Is your Rails app ready for Production?

2016 March 22, 15:11 h

This is a checklist. You should follow these instructions if you want some peace of mind after deploying an application to production. If you're experienced, please contribute in the comments section below. But if you're a beginner, you should pay attention.

Where to Deploy? TL;DR: Heroku

Many people will first target the cheap choices. Usually EC2 micro instances or small Digital Ocean droplets. Unless you're aware that you must constantly monitor and upgrade those instances, DON'T do it.

Instead choose a PaaS solution such as Heroku. It's a no-brainer. Software in production is not a one-off thing. For security alone you should not do it by yourself unless you know how to harden a OS distribution. For example, most people doesn't even know what fail2ban is. Don't assume that because you use SSH with keypairs you're secure. You're not.
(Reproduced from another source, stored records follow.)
-- ==== Sys2Proof/Tests/Slice0.lean ====
section
/-! SUPPORT. The model's own tests, all expected values from spec/ (mostly 95_test_vectors.md, named in each docstring), and
for every obligation with hypotheses a witness that meets them. -/

namespace Sys2Proof.Machine

/-! ### Helpers -/

/-- The reset state with a script. -/
def stScript (p : List HostOp) : State := { State.reset with script := p }

/-- The reset state with a command in flight, `d` host accesses before its completion, and a script. -/
def stBusy (i : Instr) (d : Nat) (p : List HostOp) : State := { stScript p with pend := some i, delay := d }

/-- The reset state with RC at `n` and a script. -/
def stRc (n : Nat) (p : List HostOp) : State := { stScript p with rc := BitVec.ofNat 7 n }

/-- The padded "abc" block (V-S2). -/
def abcBlock : Words16 := #v[0x61626380, 0, 0, 0, 0, 0, 0, 0, 0, 0, 0, 0, 0, 0, 0, 0x00000018]

/-- The reset state with M holding the padded "abc" block. -/
def stAbc : State := { State.reset with m := abcBlock }

/-- What a step or a command leaves, if it goes on. -/
def after (o : Host.Outcome State Fault Refusal) : Option State :=
  match o with
  | .next t => some t
  | .fault _ => none
  | .refused _ => none

/-- What one host access leaves from `s`. -/
def hostAfter (s : State) (op : HostOp) : Option State := after (step { s with script := [op] })

/-- What one read observes. -/
def readsAs (s : State) (off : Offset) : Option (List Word) := (hostAfter s (opRd off)).map (·.observed)

/-- STATUS after one write. -/
def statusAfterWrite (s : State) (off : Offset) (x : Word) : Option Word := (hostAfter s (opWr off x)).map statusWord

/-- The hash states and working variables after each round, as the rules compute them. -/
def roundsFrom (h : Words8) (w : Words64) : Nat → Words8
  | 0 => h
  | n + 1 => if hn : n < 64 then roundFn (roundsFrom h w n) roundConstants[n] w[n] else roundsFrom h w n

/-! ### Well-formedness: an ill-formed term for each check -/

theorem test_word_with_reserved_bit_is_ill_formed :
    reservedBitsClear 0x00000100 = false ∧ opcodeAssigned 0x00000100 = true ∧
      commandWordWellFormed 0x00000100 = false := by decide

theorem test_word_with_reserved_opcode_is_ill_formed :
    reservedBitsClear 0x00000008 = true ∧ opcodeAssigned 0x00000008 = false ∧
      commandWordWellFormed 0x00000008 = false := by decide

theorem test_block_word_is_well_formed : commandWordWellFormed 0x00000007 = true ∧ Instr.block.wellFormed = true := by
  decide

theorem test_narrow_access_is_ill_formed :
    (HostOp.rd .w8 0x008).wellFormed = false ∧ (HostOp.wr .w64 0x040 0).wellFormed = false ∧
      scriptWellFormed [.wait, .rd .w16 0x080] = false ∧ scriptWellFormed [.wait, .rd .w32 0x080] = true := by decide

/-! ### Decoding: words written out bit by bit, RSV in [31:8] and OP in [7:0] (R48, R50) -/

theorem test_decode_nop : decode 0b000000000000000000000000_00000000 = .ok .nop := rfl

theorem test_decode_init : decode 0b000000000000000000000000_00000001 = .ok .init := rfl

theorem test_decode_expand : decode 0b000000000000000000000000_00000010 = .ok .expand := rfl

theorem test_decode_loadv : decode 0b000000000000000000000000_00000011 = .ok .loadv := rfl

theorem test_decode_round : decode 0b000000000000000000000000_00000100 = .ok .round := rfl

theorem test_decode_compress : decode 0b000000000000000000000000_00000101 = .ok .compress := rfl

theorem test_decode_accum : decode 0b000000000000000000000000_00000110 = .ok .accum := rfl

theorem test_decode_block : decode 0b000000000000000000000000_00000111 = .ok .block := rfl

/-- The highest reserved opcode, the lowest and the highest reserved bit (R52, section 2.6). -/
theorem test_decode_refuses_reserved_words :
    decode 0b000000000000000000000000_11111111 = .error .reservedOpcode ∧
    decode 0b000000000000000000000001_00000000 = .error .reservedBits ∧
    decode 0b100000000000000000000000_00000111 = .error .reservedBits := ⟨rfl, rfl, rfl⟩

theorem test_decode_table_word_reads_only_its_bits :
    decodeTableWord 32 0x00000005 = some .compress ∧ decodeTableWord 8 0x00000102 = some .expand ∧
    decodeTableWord 32 0x00000102 = none ∧ decodeTableWord 64 0x00000002 = none := by decide

/-! ### Primitives (section 2.1) -/

theorem test_rotr_by_one_and_thirty_one : rotr 0x00000001 1 = 0x80000000 ∧ rotr 0x00000001 31 = 0x00000002 := by decide

theorem test_sigma0_table :
    sigma0 0xFFFFFFFF = 0x1FFFFFFF ∧ sigma0 0x00000001 = 0x02004000 ∧ sigma0 0x12345678 = 0xE7FCE6EE := by decide

theorem test_sigma1_table :
    sigma1 0xFFFFFFFF = 0x003FFFFF ∧ sigma1 0x80000000 = 0x00205000 ∧ sigma1 0x12345678 = 0xA1F78649 := by decide

theorem test_big_sigma0_table : bigSigma0 0x80000000 = 0x20040200 ∧ bigSigma0 0x12345678 = 0x66146474 := by decide

theorem test_big_sigma1_table : bigSigma1 0x00000001 = 0x04200080 ∧ bigSigma1 0x12345678 = 0x3561ABDA := by decide

theorem test_ch_table :
    ch 0xF0F0F0F0 0x12345678 0x9ABCDEF0 = 0x1A3C5E70 ∧ ch 0x00000000 0x12345678 0x9ABCDEF0 = 0x9ABCDEF0 := by decide

theorem test_maj_table :
    maj 0xF0F0F0F0 0xFF00FF00 0xCCCCCCCC = 0xFCC0FCC0 ∧ maj 0x12345678 0x12345678 0x9ABCDEF0 = 0x12345678 := by decide

/-! ### The commands, at most two tests each -/

/-- V-N1. -/
theorem test_nop_clears_pend_only : after (step (stBusy .nop 0 [])) = some State.reset := by decide

/-- V-I2: INIT with ILL set; H was something else before. -/
theorem test_init_keeps_flags_and_loads_iv :
    (after (step { stBusy .init 0 [] with ill := true, h := Vector.replicate 8 0x00000001 })).map
      (fun t => (statusWord t, t.h[0], t.h[7])) = some (0x00000002, 0x6A09E667, 0x5BE0CD19) := by decide

/-- V-E1. -/
theorem test_expand_abc :
    (after (step { stAbc with pend := some .expand })).map (fun t => (t.w[15], t.w[16], t.w[17], t.w[18], t.w[63])) =
      some (0x00000018, 0x61626380, 0x000F0000, 0x7DA86405, 0x12B1EDEB) := by decide

/-- V-E5, where every term of the sum counts. -/
theorem test_expand_counting_block :
    (let w := expand #v[0, 1, 2, 3, 4, 5, 6, 7, 8, 9, 10, 11, 12, 13, 14, 15]
     (w[16], w[17], w[18], w[23])) = (0x02070009, 0x0406E00B, 0x6605E090, 0x2929F37F) := by decide

/-- R72: after INIT, LOADV gives V = IV; RC goes back to 0. -/
theorem test_loadv_after_partial_rounds :
    (after (step { stBusy .loadv 0 [] with rc := 5 })).map (fun t => (t.v[0], t.v[7], t.rc)) =
      some (0x6A09E667, 0x5BE0CD19, 0) := by decide

/-- V-C1. -/
theorem test_round_zero_of_abc :
    (after (exec .round { State.reset with v := initialHash, w := expand abcBlock })).map (fun t => (t.v, t.rc)) =
      some (#v[0x5D6AEBCD, 0x6A09E667, 0xBB67AE85, 0x3C6EF372, 0xFA2A4622, 0x510E527F, 0x9B05688C, 0x1F83D9AB], 1) := by
  decide

/-- V-C2, round 63: K[63] and W[63] on the row of round 62. -/
theorem test_round_sixty_three_of_abc :
    (after (exec .round { State.reset with
        v := #v[0xD39A2165, 0x04D24D6C, 0xB85E2CE9, 0xB6AE8FFF, 0xFB121210, 0x948D25B6, 0x961F4894, 0xB21BAD3D]
        w := (Vector.replicate 64 0).set 63 0x12B1EDEB, rc := 63 })).map (fun t => (t.v, t.rc)) =
      some (#v[0x506E3058, 0xD39A2165, 0x04D24D6C, 0xB85E2CE9, 0x5EF50F24, 0xFB121210, 0x948D25B6, 0x961F4894], 64) := by
  decide

/-- V-C5. -/
theorem test_compress_zero_schedule :
    (after (exec .compress State.reset)).map (fun t => (t.v, t.rc, t.h[0])) =
      some (#v[0x704CB257, 0x5C5205E4, 0x25C46427, 0xD24FC990, 0x3BD78212, 0x25CCF9B7, 0x9B7B203F, 0xBC56DCBF], 64,
        0x6A09E667) := by decide +kernel

/-- V-C7. -/
theorem test_compress_empty_block :
    (after (exec .compress { State.reset with
        w := expand #v[0x80000000, 0, 0, 0, 0, 0, 0, 0, 0, 0, 0, 0, 0, 0, 0, 0] })).map (·.v) =
      some #v[0x79A6DDDB, 0xDD946D8F, 0x5E8D0156, 0xF41FC3EA, 0xD69FEF65, 0xC9962AC0, 0x8511BF70, 0x1C71EB3C] := by
  decide +kernel

/-- V-A1, with and without a dropped carry. -/
theorem test_accum_wraps_word_by_word :
    (after (exec .accum { State.reset with
        v := #v[0x704CB257, 0x5C5205E4, 0x25C46427, 0xD24FC990, 0x3BD78212, 0x25CCF9B7, 0x9B7B203F, 0xBC56DCBF]
        rc := 64 })).map (fun t => (t.h, t.rc)) =
      some (#v[0xDA5698BE, 0x17B9B469, 0x62335799, 0x779FBECA, 0x8CE5D491, 0xC0D26243, 0xBAFEF9EA, 0x1837A9D8], 0) := by
  decide +kernel

/-- V-A4, V-S2. -/
theorem test_block_abc :
    (after (step { stAbc with pend := some .block })).map (fun t => (t.h, t.v[0], t.w[63], statusWord t)) =
      some (#v[0xBA7816BF, 0x8F01CFEA, 0x414140DE, 0x5DAE2223, 0xB00361A3, 0x96177A9C, 0xB410FF61, 0xF20015AD],
        0x506E3058, 0x12B1EDEB, 0) := by decide +kernel

/-- V-A5: the second block of the 56-byte message, from H after the first. -/
theorem test_block_chains :
    (after (exec .block { State.reset with
        h := #v[0x85E655D6, 0x417A1795, 0x3363376A, 0x624CDE5C, 0x76E09589, 0xCAC5F811, 0xCC4B32C1, 0xF20E533A]
        m := #v[0, 0, 0, 0, 0, 0, 0, 0, 0, 0, 0, 0, 0, 0, 0, 0x000001C0] })).map (·.h) =
      some #v[0x248D6A61, 0xD20638B8, 0xE5C02693, 0x0C3E6039, 0xA33CE459, 0x64FF2167, 0xF6ECEDD4, 0x19DB06C1] := by
  decide +kernel

/-- A placed command word is what the very next step runs, whatever stands in the script. -/
theorem test_placed_word_runs_at_the_next_step :
    (after (step (State.reset.withFetchWord 32 0x00000005))).map (fun t => (t.rc, t.busy)) = some (64, false) ∧
    (after (step ((stBusy .nop 3 [.assertReset, .wait]).withFetchWord 32 0x00000001))).map
      (fun t => (t.h[0], t.script, t.busy)) = some (0x6A09E667, [.wait], false) := by decide +kernel

/-! ### The register interface (section 2.6) -/

theorem test_reads_of_constants_and_gaps :
    readsAs State.reset 0x000 = some [0x53323536] ∧ readsAs State.reset 0x004 = some [0] ∧
    readsAs State.reset 0x00C = some [0] ∧ readsAs State.reset 0x041 = some [0] ∧
    readsAs (stBusy .block 1 []) 0x200 = some [0x428A2F98] ∧ readsAs State.reset 0x2FC = some [0xC67178F2] ∧
    readsAs State.reset 0x080 = some [0x6A09E667] ∧ readsAs State.reset 0x3FC = some [0] := by decide

theorem test_reads_while_busy_are_draws :
    readsAs (stBusy .block 1 []) 0x080 = some [Config.draw 0] ∧
    readsAs { stBusy .block 1 [] with draws := 4 } 0x1FC = some [Config.draw 4] := ⟨rfl, rfl⟩

theorem test_rejected_command_words_raise_ill :
    statusAfterWrite State.reset 0x004 0x00000100 = some 0x00000002 ∧
    statusAfterWrite State.reset 0x004 0x000000FF = some 0x00000002 ∧
    statusAfterWrite State.reset 0x004 0x80000007 = some 0x00000002 ∧
    statusAfterWrite State.reset 0x004 0x00000006 = some 0x00000002 ∧
    statusAfterWrite (stRc 64 []) 0x004 0x00000004 = some 0x00004002 ∧
    statusAfterWrite (stRc 1 []) 0x004 0x00000006 = some 0x00000102 := by decide

theorem test_accepted_command_word_sets_busy :
    (hostAfter (stRc 63 []) (opWr 0x004 0x00000004)).map (fun t => (t.pend, statusWord t)) =
      some (some .round, 0x00003F01) := rfl

theorem test_writes_while_busy_raise_ovr :
    statusAfterWrite (stBusy .block 1 []) 0x004 0x00000008 = some 0x00000005 ∧
    statusAfterWrite (stBusy .block 1 []) 0x004 0x00000001 = some 0x00000005 ∧
    (hostAfter (stBusy .block 1 []) (opWr 0x040 0x12345678)).map (fun t => (t.m[0], t.ovr)) = some (0, true) := by decide

theorem test_idle_write_to_m_is_stored :
    (hostAfter State.reset (opWr 0x040 0x12345678)).map (fun t => (t.m[0], statusWord t)) = some (0x12345678, 0) ∧
    (hostAfter State.reset (opWr 0x07C 0x00000018)).map (fun t => (t.m[15], t.m[14])) = some (0x00000018, 0) := by decide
For example, did you know that we just went through a glibc security crisis? If you don't and you didn't touch your production servers in some time to upgrade all your components, you're open, wide open. I had many clients that hired freelancers to implement their apps and deploy and then stayed without anyone checking. You're all unsafe.

Heroku is no guarantee either, because app libraries get old, vulnerabilities get discovered, and you should upgrade them. Rails has an active security team releasing security patches all the time. If you haven't been upgrading, you're unsafe.

But 24x7 support is not cheap, if you have your own infrastructure or use an IaaS platform such as AWS EC2, you should have 24x7 personnel, this means at least 2 full-time system administrators/devops taking care of things. Or, you use a PaaS that at least keep those basic sanitations in check and a part-time developer to at least keep upgrading your apps.

If you don't, you're opening your business to serious liability. And if you're a developer, do the responsible thing: disclose this fact to your clients and let them make an informed choice. They can choose to stay in the cheap, but at least they know what this actually means.

Which web server? TL;DR: Passenger or Puma

Most Rails apps lack basic libraries that should be installed to make them work correctly.

I've seen people running production apps by just firing up rails server and nothing else! This is running the basic Webrick web server, in production! You must choose between Puma, Unicorn, Passenger. Unicorn actually does not protect your app against slow clients, so avoid it if you can.

If you're in doubt, install Passenger and call it a day.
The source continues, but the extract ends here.